Mount previous steps as read-only:

inputs:
  - step: step1
  - step: step2
    copyToOutput: true

Mounted under /input/{stepName}/
copyToOutput: true copies content to output before execution

Host Mounts

Mount host directories into containers as read-only:

mounts:
  - host: src/app
    container: /app
  - host: config
    container: /config

host must be a relative path (resolved from the pipeline file's directory)
container must be an absolute path
Neither path can contain ..
Always mounted read-only -- containers cannot modify host files

This means a pipeline at /project/ci/pipeline.yaml can only mount subdirectories of /project/ci/. Use /tmp or /output inside the container for writes.

Sources

Copy host directories into the container's writable layer.
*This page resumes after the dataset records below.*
/-- Settles O51: a legal word decodes to a command that is answered, an illegal one is answered by the step. -/
theorem everyCommandIsAnswered : Obligations.EveryCommandIsAnswered := by
  intro s k cmd data rest hs hin hk
  have hk' : k < s.insts.length := by
    obtain ⟨-, hlength, -⟩ := hs
    omega
  rw [step_of_command hin hk']
  cases hd : decode cmd data with
  | error e => exact ⟨_, State.runCommand_of_illegal hd, rfl, rfl⟩
  | ok i =>
    obtain ⟨t, ht⟩ := exists_exec_next (hs.received rest hk' s.rsp) i
    obtain ⟨-, hinbox, hport, -⟩ := exec_next_keeps ht
    exact ⟨t, (State.runCommand_of_decode hd).trans ht, hinbox, hport⟩

end Sys2Proof.Machine
end

section
/-! ### Alike parser units

Two parser units that differ in buffer bytes past `FP_CNT` only (10_state.md R31) take pushes to two such units. -/

namespace Sys2Proof.Machine

variable {c : Config} {p : Profile} {bp : BinProfile} {fp fp' : ParserUnit}

/-- A unit with another buffer that holds the same accumulated bytes. -/
theorem ParserUnit.alike_withBuf {buf : List Byte} (h : buf.take fp.cnt = fp.buf.take fp.cnt) :
    fp.Alike { fp with buf := buf } := ⟨h.symm, rfl⟩

theorem ParserUnit.Alike.exists_withBuf (h : fp.Alike fp') :
    ∃ buf, fp' = { fp with buf := buf } ∧ buf.take fp.cnt = fp.buf.take fp.cnt := by
  obtain ⟨hacc, hrest⟩ := h
  cases fp
  cases fp'
  simp only [ParserUnit.mk.injEq, true_and] at hrest
  obtain ⟨rfl, rfl, rfl, rfl, rfl, rfl, rfl, rfl⟩ := hrest
  exact ⟨_, rfl, hacc.symm⟩

theorem ParserUnit.Alike.accumulated_eq (h : fp.Alike fp') : fp.accumulated = fp'.accumulated := h.1

theorem ParserUnit.Alike.st_eq (h : fp.Alike fp') : fp.st = fp'.st := by
  obtain ⟨buf, rfl, -⟩ := h.exists_withBuf
  rfl

theorem ParserUnit.Alike.ckrx_eq (h : fp.Alike fp') : fp.ckrx = fp'.ckrx := by
  obtain ⟨buf, rfl, -⟩ := h.exists_withBuf
  rfl

/-- The accumulated bytes after one more is stored. -/
theorem take_succ_set {l : List Byte} {n : Nat} (h : n < l.length) (b : Byte) :
    (l.set n b).take (n + 1) = l.take n ++ [b] := by
  rw [List.take_add_one, List.take_set_of_le (Nat.le_refl _), List.getElem?_set_self h]
  rfl

/-- A byte stored after the accumulated ones (43_frame_parser.md R202, R224). -/
theorem ParserUnit.Alike.store (h : fp.Alike fp') (hroom : fp.cnt < fp.buf.length) (hroom' : fp.cnt < fp'.buf.length)
    (b : Byte) : ({ fp with buf := fp.buf.set fp.cnt b, cnt := fp.cnt + 1 } : ParserUnit).Alike
      { fp' with buf := fp'.buf.set fp'.cnt b, cnt := fp'.cnt + 1 } := by
  obtain ⟨buf, rfl, htake⟩ := h.exists_withBuf
  have hstored : (buf.set fp.cnt b).take (fp.cnt + 1) = (fp.buf.set fp.cnt b).take (fp.cnt + 1) := by
    rw [take_succ_set hroom, take_succ_set hroom', htake]
  exact ParserUnit.alike_withBuf hstored

/-- Two pushes with alike parser units, the same result and the same frame. -/
def PushStep.Alike (r r' : PushStep) : Prop := r.fp.Alike r'.fp ∧ r.ok = r'.ok ∧ r.frame = r'.frame

theorem PushStep.quiet_alike (h : fp.Alike fp') : (PushStep.quiet fp).Alike (PushStep.quiet fp') := ⟨h, rfl, rfl⟩

theorem PushStep.Alike.ite {P : Prop} [Decidable P] {a b a' b' : PushStep} (hpos : P → a.Alike a')
    (hneg : ¬P → b.Alike b') : (if P then a else b).Alike (if P then a' else b') := by
  split
  · exact hpos ‹_›
  · exact hneg ‹_›

/-! ### The TEXT parser -/

theorem ParserUnit.Alike.withState (h : fp.Alike fp') (st : ParserState) (ckrx : BitVec 8) :
    ({ fp with st := st, ckrx := ckrx } : ParserUnit).Alike { fp' with st := st, ckrx := ckrx } := by
  obtain ⟨buf, rfl, htake⟩ := h.exists_withBuf
  exact ParserUnit.alike_withBuf htake

theorem ParserUnit.Alike.withSt (h : fp.Alike fp') (st : ParserState) :
    ({ fp with st := st } : ParserUnit).Alike { fp' with st := st } := by
  obtain ⟨buf, rfl, htake⟩ := h.exists_withBuf
  exact ParserUnit.alike_withBuf htake

theorem textIdle_alike (h : fp.Alike fp') : (textIdle fp).Alike (textIdle fp') := by
  obtain ⟨buf, rfl, -⟩ := h.exists_withBuf
  exact ParserUnit.alike_withBuf rfl

theorem textStart_alike (h : fp.Alike fp') : (textStart fp).Alike (textStart fp') := by
  obtain ⟨buf, rfl, -⟩ := h.exists_withBuf
  exact ParserUnit.alike_withBuf rfl

theorem textAbort_alike (h : fp.Alike fp') : (textAbort fp).Alike (textAbort fp') :=
  PushStep.quiet_alike (textIdle_alike h)

theorem textAccumulate_alike (h : fp.Alike fp') (hfp : fp.Inv c .text) (hfp' : fp'.Inv c .text) (b : Byte) :
    (textAccumulate c fp b).Alike (textAccumulate c fp' b) := by
  obtain ⟨-, hlength, hle, -⟩ := hfp
  obtain ⟨-, hlength', -⟩ := hfp'
  obtain ⟨buf, rfl, htake⟩ := h.exists_withBuf
  unfold textAccumulate
  refine .ite (fun _ => PushStep.quiet_alike (h.withSt _)) fun _ => .ite (fun _ => ⟨textIdle_alike h, rfl, ?_⟩)
    fun _ => .ite (fun _ => textAbort_alike h) fun hfull => PushStep.quiet_alike (h.store (by omega) (by omega) b)
  simp only [ParserUnit.accumulated, htake]

theorem textChecksum1_alike (h : fp.Alike fp') (b : Byte) : (textChecksum1 fp b).Alike (textChecksum1 fp' b) := by
  unfold textChecksum1
  cases hexval b with
  | some d => exact PushStep.quiet_alike (h.withState _ _)
  | none => exact textAbort_alike h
Unlike bind mounts, copied files live inside the container so the step can create new files and subdirectories alongside them (e.g. node_modules after npm install).

sources:
  - host: src/app
    container: /app

Same path rules as mounts (host relative, container absolute, no ..)
Files are snapshotted at step start -- changes on the host during execution are not reflected
The container can write next to source files without affecting the host

When to use sources vs mounts:

Use sources when the step needs to write alongside the source files (install dependencies, generate build artifacts next to sources)
Use mounts when read-only access is sufficient (config files, static data)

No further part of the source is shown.